Il problema, spiega Antonini, è la distribuzione dei tagli, non la quantità: «Siccome secondo Luca Ricolfi le regioni buttano decine di miliardi di euro in sprechi, e questo dato ha una buona attendibilità, una riduzione dei trasferimenti pari a quattro miliardi non è tantissimo. L’importante è che non si penalizzino le regioni virtuose, ed è l’ipotesi su cui il governo è impegnato. Chi ha già provveduto ad auto-ridurre le spese sarà premiato, chi spreca avrà un segnale che non può più andare avanti così».



 

Il governo starebbe lavorando per mettere a punto un sistema di sacrifici che non sarebbero più direttamente proporzionali al bilancio, ma relativi ad alcuni «indici di virtuosità». «Per esempio – chiarisce il professor Antonini – il rapporto tra spesa per il personale e spesa corrente. Chi ha tagliato il personale in eccesso o ha rispettato il patto sulla salute sarà premiato, cioè subirà tagli meno pesanti; chi invece ha fatto assunzioni pletoriche o presenta una sovraspesa sanitaria sarà punito».

Come mai allora il governatore Errani parla di fine del federalismo fiscale? Risponde Antonini: «È una posizione ideologica. La manovra non affossa, ma accelera la realizzazione di tale riforma. Infatti, il criterio di ripartizione dei tagli, necessari perché imposti dalla situazione europea, seguirà il criterio di virtuosità e non sarà più proporzionale come in passato, quando si faceva di ogni erba un fascio. Ora si va a guardare analiticamente nelle singole situazioni locali e si vedrà chi spreca e chi è virtuoso.

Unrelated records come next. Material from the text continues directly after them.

-- ==== Sys2Proof/Laws/Slot.lean ====
section
/-! SUPPORT. What a slot instruction can do: the checks that pass, the effect, the fault, and what a result in flight leaves alone. -/
namespace Sys2Proof.Machine

theorem and_left {a b : Bool} (h : (a && b) = true) : a = true := (Bool.and_eq_true_iff.mp h).1

/-- A well-formed instruction has a legal guard. -/
theorem wf_guard (i : Instr) (h : i.wf = true) : guardOk (guardField i) = true := by
  cases i
  all_goals (try exact h)
  all_goals (try exact and_left h)
  all_goals (try exact and_left (and_left h))
  all_goals (try exact and_left (and_left (and_left h)))
  all_goals (try exact and_left (and_left (and_left (and_left h))))
  all_goals (try exact and_left (and_left (and_left (and_left (and_left h)))))

/-- What a waiting slot samples, it samples when it issues too. -/
theorem asks_subset (s : State) (sl : Slot) (i : Instr) : ∀ p ∈ asks s i, p ∈ reads s sl i := by
  intro p hp
  simp only [asks, reads, List.mem_filter, List.mem_append, List.mem_cons, List.mem_map] at hp ⊢
  refine ⟨?_, hp.2⟩
  rcases hp.1 with h | ⟨n, hn, h⟩
  · simp [h]
  · have : n ∈ scalarSources i := by cases i <;> simp_all [scalarSources]
    exact Or.inl (Or.inl (Or.inl (Or.inl (Or.inr ⟨n, this, h⟩))))

/-- Places among those that neither a result in flight nor poison touches give no cause. -/
theorem placeFault_none {s : State} {ps qs : List Place} (h1 : pendingPlace s ps = none) (h2 : poisonPlace s ps = none)
    (hq : ∀ p ∈ qs, p ∈ ps) : placeFault s qs = none := by
  have h1' : pendingPlace s qs = none := by
    simp only [pendingPlace] at h1 ⊢
    split
    · rename_i hd
      rw [if_pos hd] at h1
      exact List.find?_eq_none.mpr fun p hp => List.find?_eq_none.mp h1 p (hq p hp)
    · rfl
  have h2' : poisonPlace s qs = none :=
    List.find?_eq_none.mpr fun p hp => List.find?_eq_none.mp h2 p (hq p hp)
  simp [placeFault, h1', h2']

/-- The places that a slot with clear operands samples give no cause, whether it waits or not. -/
theorem Clear.places {i : Instr} {sl : Slot} {s : State} (h : Clear i sl s) (b : Bool) :
    placeFault s (if b then asks s i else reads s sl i) = none := by
  cases b
  · exact placeFault_none h.settled h.sound fun _ hp => hp
  · exact placeFault_none h.settled h.sound (asks_subset s sl i)

/-- The slot's own checks are passed: the effect happens. -/
theorem runSlot_clear {i : Instr} {sl : Slot} {s : State} (pre : State → Pre) (eff : State → State) (h : Clear i sl s)
    (hp : pre s = .ok) : runSlot i sl s pre eff = .next (completed i sl (eff s)) := by
  have hl : ¬(literalNeed i ≠ 0 ∧ literalNeed i ≠ hKind s.cur.hdr) := by
    rintro ⟨h1, h2⟩; rcases h.literal with h3 | h3 <;> contradiction
  simp only [runSlot, slotStep, wf_guard i h.fields, h.fields, h.guard, h.granted, h.places, hp, h.sources, Pre.andThen, completed,
    Bool.not_true, Bool.false_eq_true, if_false, hl]

/-- The shared checks are passed and the instruction's own raises a cause in the slot. -/
theorem runSlot_fault {i : Instr} {sl : Slot} {s : State} (pre : State → Pre) (eff : State → State) (h : Clear i sl s)
    {cause : BitVec 7} {d0 d1 d2 : Word} (hc : cause ≠ 0x06) (hp : pre s = .fault cause d0 d1 d2) :
    runSlot i sl s pre eff = .next (slotFault s sl cause d0 d1 d2) := by
  have hl : ¬(literalNeed i ≠ 0 ∧ literalNeed i ≠ hKind s.cur.hdr) := by
    rintro ⟨h1, h2⟩; rcases h.literal with h3 | h3 <;> contradiction
  simp only [runSlot, slotStep, wf_guard i h.fields, h.fields, h.guard, h.granted, h.places, hp, hc, Pre.andThen,
    Bool.not_true, Bool.false_eq_true, if_false, hl]

/-- A guard that is 0: the slot issues and has no effect (R60). -/
theorem runSlot_guarded {i : Instr} {sl : Slot} {s : State} (pre : State → Pre) (eff : State → State) (hw : i.wf = true)
    (hl : literalNeed i = 0 ∨ literalNeed i = hKind s.cur.hdr) (hg : guardPass (curCtx s) (guardField i) = false) :
    runSlot i sl s pre eff = .next (issued s) := by
  have hl : ¬(literalNeed i ≠ 0 ∧ literalNeed i ≠ hKind s.cur.hdr) := by
    rintro ⟨h1, h2⟩; rcases hl with h3 | h3 <;> contradiction
  simp only [runSlot, slotStep, wf_guard i hw, hw, hg, Bool.not_true, Bool.not_false, Bool.false_eq_true, if_false, if_true, hl]

/-! ## Frames of computing slots -/

theorem ComputeFrame.refl (s : State) : ComputeFrame s s := ⟨rfl, fun _ _ => rfl, rfl, fun _ _ => rfl, rfl⟩

theorem ComputeFrame.trans {s u t : State} (h1 : ComputeFrame s u) (hk : u.cur.core = s.cur.core) (hx : u.cur.ctx = s.cur.ctx)
    (h2 : ComputeFrame u t) : ComputeFrame s t := by
  obtain ⟨d1, c1, k1, x1, y1⟩ := h1
  obtain ⟨d2, c2, k2, x2, y2⟩ := h2
  simp only [OtherCores, OtherCtxs, curCore, curCtx, hk, hx] at *
  refine ⟨?_, fun k h => (c2 k h).trans (c1 k h), ?_, fun x h => (x2 x h).trans (x1 x h), ?_⟩
  · rw [d1] at d2; exact d2
  · simp only [curCore]
    rw [k1] at k2; exact k2
  · simp only [curCtx]
    rw [y1] at y2; exact y2

/-- What happens to `cur` and to the numbering is no change of the device. -/
theorem ComputeFrame.setCur (s : State) (c : Cur) : ComputeFrame s { s with cur := c } :=
  ⟨rfl, fun _ _ => rfl, rfl, fun _ _ => rfl, rfl⟩

theorem ComputeFrame.setSeq (s : State) (n : Nat) : ComputeFrame s { s with seq := n } :=
  ⟨rfl, fun _ _ => rfl, rfl, fun _ _ => rfl, rfl⟩

theorem ComputeFrame.modCtx (s : State) (f : Ctx → Ctx)
    (hf : f (curCtx s) = { curCtx s with occ := (f (curCtx s)).occ, lqv := (f (curCtx s)).lqv, fault := (f (curCtx s)).fault,
                                         life := (f (curCtx s)).life, nfault := (f (curCtx s)).nfault }) :
    ComputeFrame s (modCurCtx s f) := by
  refine ⟨rfl, ?_, ?_, ?_, ?_⟩
  · intro k h; simp [modCurCtx, coreOf_modCtx, h]
  · simp only [modCurCtx, coreOf_modCtx, if_true, curCore]
    rfl
  · intro x h; simp [modCurCtx, ctxOf_modCtx, h]
  · rw [modCurCtx, ctxOf_modCtx_same]; exact hf

theorem ComputeFrame.modPend (s : State) (f : List Pend → List Pend) :
    ComputeFrame s (modCurCore s fun c => { c with pend := f c.pend }) := by
  have hctx : ∀ j y, ctxOf (modCurCore s fun c => { c with pend := f c.pend }) j y = ctxOf s j y :=
    fun j y => ctxOf_modCore s _ _ rfl j y
  refine ⟨rfl, ?_, ?_, ?_, ?_⟩
  · intro k h; simp [modCurCore, coreOf_modCore, h]
  · simp only [modCurCore, coreOf_modCore, if_true, curCore]
  · intro x _; exact hctx _ x
  · rw [hctx]; rfl

theorem ComputeFrame.push (s : State) (sl : Slot) (lat : Nat) (e : Eff) (p : Bool) : ComputeFrame s (push s sl lat e p) :=
  (ComputeFrame.modPend s (fun ps => ps ++ [{ inFlightFrom s sl 0 lat e with poison := p }])).trans rfl rfl
    (ComputeFrame.setSeq (modCurCore s fun c => { c with pend := c.pend ++ [{ inFlightFrom s sl 0 lat e with poison := p }] })
      (s.seq + 1))

theorem ComputeFrame.popSource (s : State) (i : Instr) : ComputeFrame s (popSource s i) := by
  unfold Sys2Proof.Machine.popSource
  split
  · exact ComputeFrame.modCtx s _ rfl
  · exact ComputeFrame.refl s

theorem takeFault_cur (s : State) (k x : Nat) (f : FaultInfo) : (takeFault s k x f).cur = s.cur := rfl

theorem ComputeFrame.takeFault (s : State) (f : FaultInfo) : ComputeFrame s (takeFault s s.cur.core s.cur.ctx f) := by
  apply ComputeFrame.modCtx s
  dsimp only
  split
  · split <;> rfl
  · rfl

theorem ComputeFrame.busySlot (s : State) (sl : Slot) : ComputeFrame s (busySlot s sl) := ComputeFrame.modCtx s _ rfl

theorem ComputeFrame.quietFault (s : State) (sl : Slot) (cause : BitVec 7) (d0 d1 d2 : Word) :
    ComputeFrame s (quietFault s sl cause d0 d1 d2) :=
  (ComputeFrame.takeFault s (faultHere s cause (1 <<< sl.idx) false d0 d1 d2)).trans rfl rfl
    (ComputeFrame.setCur (Sys2Proof.Machine.takeFault s s.cur.core s.cur.ctx (faultHere s cause (1 <<< sl.idx) false d0 d1 d2)) _)

theorem ComputeFrame.slotFault (s : State) (sl : Slot) (cause : BitVec 7) (d0 d1 d2 : Word) :
    ComputeFrame s (slotFault s sl cause d0 d1 d2) :=
  (ComputeFrame.busySlot s sl).trans rfl rfl (ComputeFrame.quietFault (Sys2Proof.Machine.busySlot s sl) sl cause d0 d1 d2)

theorem ComputeFrame.levelFault (s : State) (cause : BitVec 7) (d0 d1 d2 : Word) :
    ComputeFrame s (levelFault s cause d0 d1 d2) :=
  (ComputeFrame.takeFault s (faultHere s cause 0 true d0 d1 d2)).trans rfl rfl
    (ComputeFrame.setCur (Sys2Proof.Machine.takeFault s s.cur.core s.cur.ctx (faultHere s cause 0 true d0 d1 d2)) _)

theorem ComputeFrame.encodingFault (s : State) (sl : Slot) (cause : BitVec 7) (w : Word32) :
    ComputeFrame s (encodingFault s sl cause w) := by
  unfold Sys2Proof.Machine.encodingFault
  split
  · exact ComputeFrame.slotFault s sl cause _ _ _
  · exact ComputeFrame.quietFault s sl cause _ _ _

/-- A slot that has issued. -/
theorem ComputeFrame.completed (i : Instr) (sl : Slot) (t : State) : ComputeFrame t (completed i sl t) := by
  have hc : ∀ u : State, (Sys2Proof.Machine.popSource u i).cur = u.cur := by
    intro u; unfold Sys2Proof.Machine.popSource; split <;> rfl
  have h2 := (ComputeFrame.busySlot t sl).trans rfl rfl (ComputeFrame.popSource (Sys2Proof.Machine.busySlot t sl) i)
  refine h2.trans ?_ ?_ (ComputeFrame.setCur (Sys2Proof.Machine.popSource (Sys2Proof.Machine.busySlot t sl) i)
    { (Sys2Proof.Machine.popSource (Sys2Proof.Machine.busySlot t sl) i).cur with out := .issued }) <;> rw [hc] <;> rfl

theorem completed_pend (i : Instr) (sl : Slot) (t : State) (k : Nat) : (coreOf (completed i sl t) k).pend = (coreOf t k).pend := by
  have h : ∀ u : State, ∀ f : Ctx → Ctx, (coreOf (modCurCtx u f) k).pend = (coreOf u k).pend := by
    intro u f
    rw [modCurCtx, coreOf_modCtx]
    split
    · rename_i h; rw [h]; rfl
    · rfl
  show (coreOf (Sys2Proof.Machine.popSource (busySlot t sl) i) k).pend = _
  unfold Sys2Proof.Machine.popSource
  split
  · rw [h, busySlot, h]
  · rw [busySlot, h]

theorem completed_life (i : Instr) (sl : Slot) (t : State) :
    (ctxOf (completed i sl t) t.cur.core t.cur.ctx).life = (ctxOf t t.cur.core t.cur.ctx).life := by
  show (ctxOf (Sys2Proof.Machine.popSource (busySlot t sl) i) t.cur.core t.cur.ctx).life = _
  unfold Sys2Proof.Machine.popSource
  split
  · simp [busySlot, modCurCtx, ctxOf_modCtx_same, occBump]
  · simp [busySlot, modCurCtx, ctxOf_modCtx_same, occBump]

theorem coreOf_push (s : State) (sl : Slot) (lat : Nat) (e : Eff) (p : Bool) (k : Nat) :
    coreOf (push s sl lat e p) k =
      if k = s.cur.core then { curCore s with pend := (curCore s).pend ++ [{ inFlightFrom s sl 0 lat e with poison := p }] }
      else coreOf s k :=
  coreOf_modCore s s.cur.core (fun c => { c with pend := c.pend ++ [{ inFlightFrom s sl 0 lat e with poison := p }] }) k

theorem ctxOf_push (s : State) (sl : Slot) (lat : Nat) (e : Eff) (p : Bool) (k x : Nat) :
    ctxOf (push s sl lat e p) k x = ctxOf s k x :=
  ctxOf_modCore s s.cur.core (fun c => { c with pend := c.pend ++ [{ inFlightFrom s sl 0 lat e with poison := p }] }) rfl k x

theorem push_pend (s : State) (sl : Slot) (lat : Nat) (e : Eff) :
    (coreOf (push s sl lat e) s.cur.core).pend = (curCore s).pend ++ [inFlightFrom s sl 0 lat e] := by
  rw [coreOf_push, if_pos rfl]
  rfl

/-- A computing instruction whose checks pass puts its one result in flight. -/
theorem yields_push {i : Instr} {sl : Slot} {s : State} (pre : State → Pre) (lat : State → Nat) (e : State → Eff)
    (h : Clear i sl s) (hp : pre s = .ok) (he : exec i s = runSlot i sl s pre fun s => push s sl (lat s) (e s)) :
    Yields i sl s [(lat s, e s)] := by
  refine ⟨completed i sl (push s sl (lat s) (e s)), by rw [he, runSlot_clear _ _ h hp], rfl, ?_, ?_, ?_⟩
  · rw [completed_pend, push_pend]; rfl
  · have := completed_life i sl (push s sl (lat s) (e s))
    refine this.trans ?_
    exact congrArg Ctx.life (ctxOf_push s sl _ _ _ _ _)
  · exact (ComputeFrame.push s sl _ _ _).trans rfl rfl (ComputeFrame.completed i sl _)

/-! ## The forms of the claims -/

/-- An instruction without checks of its own whose effect is one result. -/
theorem lands_of {i : Instr} {sl : Slot} {s : State} {lat : Nat} {e : Eff} (pre : State → Pre) (f : State → Eff)
    (he : exec i s = runSlot i sl s pre fun s => push s sl lat (f s)) (hp : pre s = .ok) (hv : f s = e) : Lands i sl s lat e := by
  intro h
  rw [← hv]
  exact yields_push pre (fun _ => lat) f h hp he

theorem acts_of {i : Instr} {sl : Slot} {s u : State} (pre : State → Pre) (eff : State → State)
    (he : exec i s = runSlot i sl s pre eff) (hp : pre s = .ok) (hu : eff s = u) : Acts i sl s u := by
  intro h
  rw [he, runSlot_clear pre eff h hp, hu]

theorem raises_of {i : Instr} {sl : Slot} {s : State} {cause : BitVec 7} {d0 d1 d2 : Word} (pre : State → Pre)
    (eff : State → State) (he : exec i s = runSlot i sl s pre eff) (hc : cause ≠ 0x06) (hp : pre s = .fault cause d0 d1 d2) :
    Raises i sl s cause d0 d1 d2 := by
  intro h
  rw [he, runSlot_fault pre eff h hc hp]

/-- The shared checks are passed and the instruction's own refuses a value. -/
theorem raisesOperand_of {i : Instr} {sl : Slot} {s : State} {d0 d1 d2 : Word} (pre : State → Pre)
    (eff : State → State) (he : exec i s = runSlot i sl s pre eff) (hp : pre s = .fault 0x06 d0 d1 d2) :
    RaisesOperand i sl s := by
  intro h
  have hl : ¬(literalNeed i ≠ 0 ∧ literalNeed i ≠ hKind s.cur.hdr) := by
    rintro ⟨h1, h2⟩; rcases h.literal with h3 | h3 <;> contradiction
  rw [he]
  simp only [runSlot, slotStep, wf_guard i h.fields, h.fields, h.guard, h.granted, h.places, hp, Pre.andThen,
    Bool.not_true, Bool.false_eq_true, if_false, if_true, hl]

/-- The shared checks are passed and the instruction's own makes the slot wait. -/
theorem waits_of {i : Instr} {sl : Slot} {s u : State} (pre : State → Pre)
    (eff : State → State) (he : exec i s = runSlot i sl s pre eff) (hp : pre s = .wait u) (h : Clear i sl s) :
    exec i s = .next (waits u) := by
  have hl : ¬(literalNeed i ≠ 0 ∧ literalNeed i ≠ hKind s.cur.hdr) := by
    rintro ⟨h1, h2⟩; rcases h.literal with h3 | h3 <;> contradiction
  rw [he]
  simp only [runSlot, slotStep, wf_guard i h.fields, h.fields, h.guard, h.granted, h.places, hp, Pre.andThen,
    Bool.not_true, Bool.false_eq_true, if_false, hl]

/-- The shared checks are passed and the instruction's own raises a bundle-level cause. -/
theorem level_of {i : Instr} {sl : Slot} {s : State} {cause : BitVec 7} {d0 d1 d2 : Word} (pre : State → Pre)
    (eff : State → State) (he : exec i s = runSlot i sl s pre eff) (hp : pre s = .level cause d0 d1 d2) (h : Clear i sl s) :
    exec i s = .next (levelFault s cause d0 d1 d2) := by
  have hl : ¬(literalNeed i ≠ 0 ∧ literalNeed i ≠ hKind s.cur.hdr) := by
    rintro ⟨h1, h2⟩; rcases h.literal with h3 | h3 <;> contradiction
  rw [he]
  simp only [runSlot, slotStep, wf_guard i h.fields, h.fields, h.guard, h.granted, h.places, hp, Pre.andThen,
    Bool.not_true, Bool.false_eq_true, if_false, hl]

end Sys2Proof.Machine
end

E questa è esattamente la logica del federalismo fiscale, che dunque subirà una spinta e non un freno. Per esempio, andiamo a vedere qual è la spesa pro-capite per il personale regionale, cioè quanto sborsa ogni cittadino per gli stipendi dei dipendenti della sua regione; mettiamo a confronto il valore di questo rapporto in Lombardia e in Puglia, e capiremo subito chi spreca e chi no. Altro che la morte del federalismo fiscale, come sostiene Errani: questa manovra ne è una chiara anticipazione».